While the rain began letting up in the Truro area, it was just beginning in Cape Breton, CBC meteorologist Peter Coade said Monday evening.

Upwards of 125 millimetres is expected to fall in Cape Breton overnight.

While water levels were receding in central Nova Scotia later Monday evening, officials are watching high tide closely, which began around 9 p.m. AT.

In the Indian Brook First Nation, near Shubenacadie, 135 people were stranded as Monday's heavy rain washed out the two access roads to the community.

Forecasters with the Canadian Hurricane Centre said Monday's rainstorm was not due to tropical storm Leslie — the current storm is blocking Leslie's progression.

Leslie is expected to head for Newfoundland Tuesday morning.

Chris Fogarty said the weather would likely get worse overnight as the two systems converge, with Cape Breton getting the highest winds and heaviest rain.

Donna Munro, who lives in North River near Truro, was paddled to safety by a neighbour in a canoe as the area around her home flooded with about 1.5 metres of water.

Munro said she and her son stepped onto the doorstep and the doorstep started separating from the front of the house.

Her son got to safety and she was rescued a short time later by a neighbour with a canoe.

"The force of the water, when the tide came in, is what I think really elevated everything on top of all the rain we had too.

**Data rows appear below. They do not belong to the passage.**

/-- A word with no bit outside a mask is 0 in every field outside the mask. -/
theorem quotient_eq_zero_of_masked {w m : CmdWord} (h : w &&& m = w) {lo len : Nat} (hm : field m lo len = 0#len) :
    w.toNat / 2 ^ lo % 2 ^ len = 0 := by
  rw [← field_toNat, ← h, field, BitVec.extractLsb'_and, ← field, ← field, hm, BitVec.and_zero, BitVec.toNat_zero]

theorem bit_toNat (w : CmdWord) (k : Nat) : (w.getLsbD k).toNat = w.toNat / 2 ^ k % 2 := by
  rw [bit_eq]
  rcases Nat.mod_two_eq_zero_or_one (w.toNat / 2 ^ k) with h | h <;> simp [h]

/-- The lowest bits of a word (R7). -/
theorem field_zero_toNat (w : CmdWord) (len : Nat) : (field w 0 len).toNat = w.toNat % 2 ^ len := by
  rw [field_toNat, pow_zero, Nat.div_one]

/-- The two's complement reading of the lowest `len` bits (R7). -/
theorem field_zero_toInt (w : CmdWord) {len : Nat} (hlen : 0 < len) :
    (field w 0 len).toInt =
      if w.getLsbD (len - 1) = true then (w.toNat % 2 ^ len : Int) - 2 ^ len else (w.toNat % 2 ^ len : Int) := by
  have hsign : (field w 0 len).msb = w.getLsbD (len - 1) := by
    simp [BitVec.msb_eq_getLsbD_last, field, hlen]
  rw [BitVec.toInt_eq_msb_cond, hsign, field_zero_toNat]
  push_cast
  rfl

/-- The two's complement reading, taken back to the bits (R80). -/
theorem toInt_emod_toNat {n : Nat} (x : BitVec n) : (x.toInt % 2 ^ n).toNat = x.toNat := by
  have h := BitVec.toNat_ofInt (n := n) x.toInt
  rw [BitVec.ofInt_toInt] at h
  simpa using h.symm

@[simp] theorem Polarity.code_ofCode (c : BitVec 2) : (Polarity.ofCode c).code = c.toNat := by
  revert c
  decide

@[simp] theorem Strategy.bit_ofBit (b : Bool) : (Strategy.ofBit b).bit = b := by cases b <;> rfl

namespace Machine

/-! ### The decoder and the format, opcode by opcode -/

theorem field_opcode (w : CmdWord) : (field w 60 4).toNat = opcode w := by
  rw [field_toNat, opcode]
  omega

section
variable {w : CmdWord}

theorem decode_nop (h : opcode w = 0) : decode w = .nop := by simp only [decode, field_opcode, h]

theorem decode_configure (h : opcode w = 1) :
    decode w = .configure (Polarity.ofCode (field w 0 2)) (Strategy.ofBit (w.getLsbD 2)) (field w 8 4) := by
  simp only [decode, field_opcode, h]

theorem decode_setDigit (h : opcode w = 2) : decode w = .setDigit (field w 8 4) (field w 0 5) := by
  simp only [decode, field_opcode, h]

theorem decode_setDigits (h : opcode w = 3) :
    decode w = .setDigits (field w 56 4) (field w 0 5) (field w 5 5) (field w 10 5) (field w 15 5) (field w 20 5)
      (field w 25 5) (field w 30 5) (field w 35 5) := by
  simp only [decode, field_opcode, h]

theorem decode_setBrightness (h : opcode w = 4) : decode w = .setBrightness (brightnessOperand w) := by
  simp only [decode, field_opcode, h]

theorem decode_refresh (h : opcode w = 5) (ht : w.getLsbD 16 = false) : decode w = .refresh := by
  simp only [decode, field_opcode, h, ht, Bool.false_eq_true, if_false]

theorem decode_refreshT (h : opcode w = 5) (ht : w.getLsbD 16 = true) : decode w = .refreshT (field w 0 16) := by
  simp only [decode, field_opcode, h, ht, if_true]

theorem decode_advanceStep (h : opcode w = 6) : decode w = .advanceStep := by simp only [decode, field_opcode, h]

theorem decode_setNumber (h : opcode w = 7) :
    decode w = .setNumber (w.getLsbD 36) (field w 32 4) (numberOperand w) := by
  simp only [decode, field_opcode, h]

theorem decode_reserved (h : 8 ≤ opcode w) : decode w = .reserved (field w 60 4) := by
  obtain ⟨k, hk⟩ := Nat.exists_eq_add_of_le' h
  simp only [decode, field_opcode, hk]

theorem formatBits_refresh (h : opcode w = 5) (ht : w.getLsbD 16 = false) : formatBits w = 0xF000000000010000#64 := by
  simp only [formatBits, h, ht, Bool.false_eq_true, if_false]

theorem formatBits_refreshT (h : opcode w = 5) (ht : w.getLsbD 16 = true) : formatBits w = 0xF00000000001FFFF#64 := by
  simp only [formatBits, h, ht, if_true]

theorem formatBits_reserved (h : 8 ≤ opcode w) : formatBits w = 0xF000000000000000#64 := by
  obtain ⟨k, hk⟩ := Nat.exists_eq_add_of_le' h
  simp only [formatBits, hk]
end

It just all added to it like a snowball effect," she said.

"It was the force and the viciousness of it, I think, that just sped it along that much quicker."

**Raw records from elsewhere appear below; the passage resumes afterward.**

-- ==== Sys2Proof/Machine/State.lean ====
section
/-! DEFINITION. The state of the machine, why a step can stop, and the state after reset (10_state.md,
70_reset_and_hazards.md). Types and the reset state only: what reads and writes them is in the other
files of Machine/. -/

namespace Sys2Proof.Machine

/-- The eight general registers, 16 bits each (10_state.md R20). -/
structure Regs where
  r0 : Word
  r1 : Word
  r2 : Word
  r3 : Word
  r4 : Word
  r5 : Word
  r6 : Word
  r7 : Word
deriving DecidableEq, Repr

/-- One written memory location: its address and its 16 bits (20_memory.md R61, R62: memory is a map from
addresses to words, not bytes; log 4). -/
abbrev MemoryCell := Nat × Word

/-- The locations that the loader or a store has written, addresses strictly rising. A location that is
not listed has never been written (20_memory.md R68; log 3, log 4). -/
abbrev Memory := List MemoryCell

/-- What the host attaches to the processor: the three parameters of 00_scope.md R8 that the spec describes in
more than one value. No step changes them. The model's own field: log 9. -/
structure Platform where
  deviceMap : DeviceMap
  interruptSources : InterruptSources
  trapModel : TrapModel
deriving DecidableEq, Repr

/-- The machine's state. -/
structure State where
  /-- R0 to R7 (R20). -/
  regs : Regs
  /-- The program counter (R23). -/
  pc : Word
  /-- The processor status register: bit 15 privilege mode, bits 10:8 priority, bits 2:0 N, Z, P (R31). -/
  psr : Word
  /-- Saved_SSP (R34). -/
  savedSsp : Word
  /-- Saved_USP (R34). -/
  savedUsp : Word
  /-- IR, the instruction being executed (R35; log 21). -/
  ir : Word
  /-- MAR, the address of the latest memory access (R36; log 21). -/
  mar : Word
  /-- MDR, the datum of the latest memory access (R36; log 21). -/
  mdr : Word
  /-- The memory (20_memory.md R60, R61). -/
  mem : Memory
  /-- The host's input stream, first character first (60_exceptions.md R226). -/
  input : List Byte
  /-- The host's output stream, first character first (60_exceptions.md R226). -/
  output : List Byte
  /-- The run has ended as Halted (60_exceptions.md R229; log 17). -/
  halted : Bool
  /-- KBSR, keyboard status (20_memory.md R78; log 18). -/
  kbsr : Word
  /-- KBDR, keyboard data (R78). -/
  kbdr : Word
  /-- DSR, display status (R78). -/
  dsr : Word
  /-- DDR, display data (R78). -/
  ddr : Word
  /-- MCR, machine control (R78; log 28). -/
  mcr : Word
  /-- TRAP_MODEL, DEVICE_MAP, INTERRUPT_SOURCES (00_scope.md R8; log 9). -/
  platform : Platform
  /-- Which draw of a free value comes next. The model's own field (log 8, log 19). -/
  freeIndex : Nat
deriving DecidableEq, Repr

/-- Why a step stops other than by a refusal. An exception of the LC-3 is taken, and is a next state
(60_exceptions.md R219), once software has set up its vector table entry; until then it is the fault `exception`. -/
inductive Fault where
  /-- Raised by `step` in a state that TRAP x25 has halted: the outcome `Halted` of 70_reset_and_hazards.md R253.
  Not an error; the final state is the state asked to step. Safe. -/
  | halted
  /-- Raised by RTI in User mode and by opcode 1101 when the exception's vector table entry has never been written: the
  outcome `Fault(e)` of R253, which R252 gives an exception that is not set up. It carries the machine state at the
  raise (60_exceptions.md R223): the one after the fetch, PC incremented, nothing pushed. Safe (log 29). -/
  | exception (cause : ExceptionCause) (atRaise : State)
  /-- Raised by TRAP x23 as a host service when the input stream is empty: the outcome `Stuck(input)` of R253.
  No step is taken; the state before the fetch stands. Safe. -/
  | waitingForInput
  /-- Raised by `step` when the customary MCR is attached and its clock-enable bit is clear: the processor is
  stopped (20_memory.md R78; log 28). Safe. -/
  | clockStopped
deriving DecidableEq, Repr

/-- Why a step is refused: the outcome `Refused(w)` of 70_reset_and_hazards.md R253. -/
inductive Refusal where
  /-- Raised by `exec` for an instruction that has no meaning in this model; no arm raises it. Safe. -/
  | notModelled (mnemonic : String)
  /-- Raised by `step` when the word fetched has a valid opcode but a fixed bit that differs from the encoding
  (30_encoding.md R104, NONCANONICAL = refuse; log 12). Safe. -/
  | nonCanonical (w : Word)
deriving DecidableEq, Repr

/-- The machine right after reset. The spec gives no reset value (R46, R250) but that exactly one condition
code is set, that no interrupt is pending, and the defaults of 00_scope.md R8 for the platform: every other
value is the one log 1 names (unsafe). -/
def State.reset : State where
  regs := { r0 := 0, r1 := 0, r2 := 0, r3 := 0, r4 := 0, r5 := 0, r6 := 0, r7 := 0 }
  pc := 0x3000
  psr := 0x8002
  savedSsp := 0x3000
  savedUsp := 0x0000
  ir := 0x0000
  mar := 0x0000
  mdr := 0x0000
  mem := []
  input := []
  output := []
  halted := false
  kbsr := 0x0000
  kbdr := 0x0000
  dsr := 0x8000
  ddr := 0x0000
  mcr := 0x8000
  platform := { deviceMap := .empty, interruptSources := .none, trapModel := .hostService }
  freeIndex := 0

end Sys2Proof.Machine
end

Roads and bridges will be inspected by engineers from the Department of Transportation and Infrastructure Renewal as quickly as possible, he said.

Motorists should continue to use caution and watch for closed roads and water on roads, according to the provincial release.

More rain coming, forecasters warn

The Canadian Red Cross has set up two reception centres for area residents who have been displaced by the storm: at the Bible Hill Village Fire Hall at 69 Pictou Rd. and the Immanuel Baptist Church at 295 Young St.

However, the reception centres are not serving as shelters at the moment, according to Mona O'Brien, district community supervisor for the Canadian Red Cross in Truro.

The flooding in central Nova Scotia Monday posed some concern in the Salmon River area, according to the Emergency Management Office.

Water levels are on the decline in some areas, but the area isn't in the clear yet.

"The water has subsided quite a bit in the North River and the Salmon River," according to Bob Taylor, mayor of the municipality of Colchester.

"Having said that, there's still a lot of water from the uplands, also we don't know how much the tide is going to affect us."

People are being asked to stay away from flooding areas because of the high tide.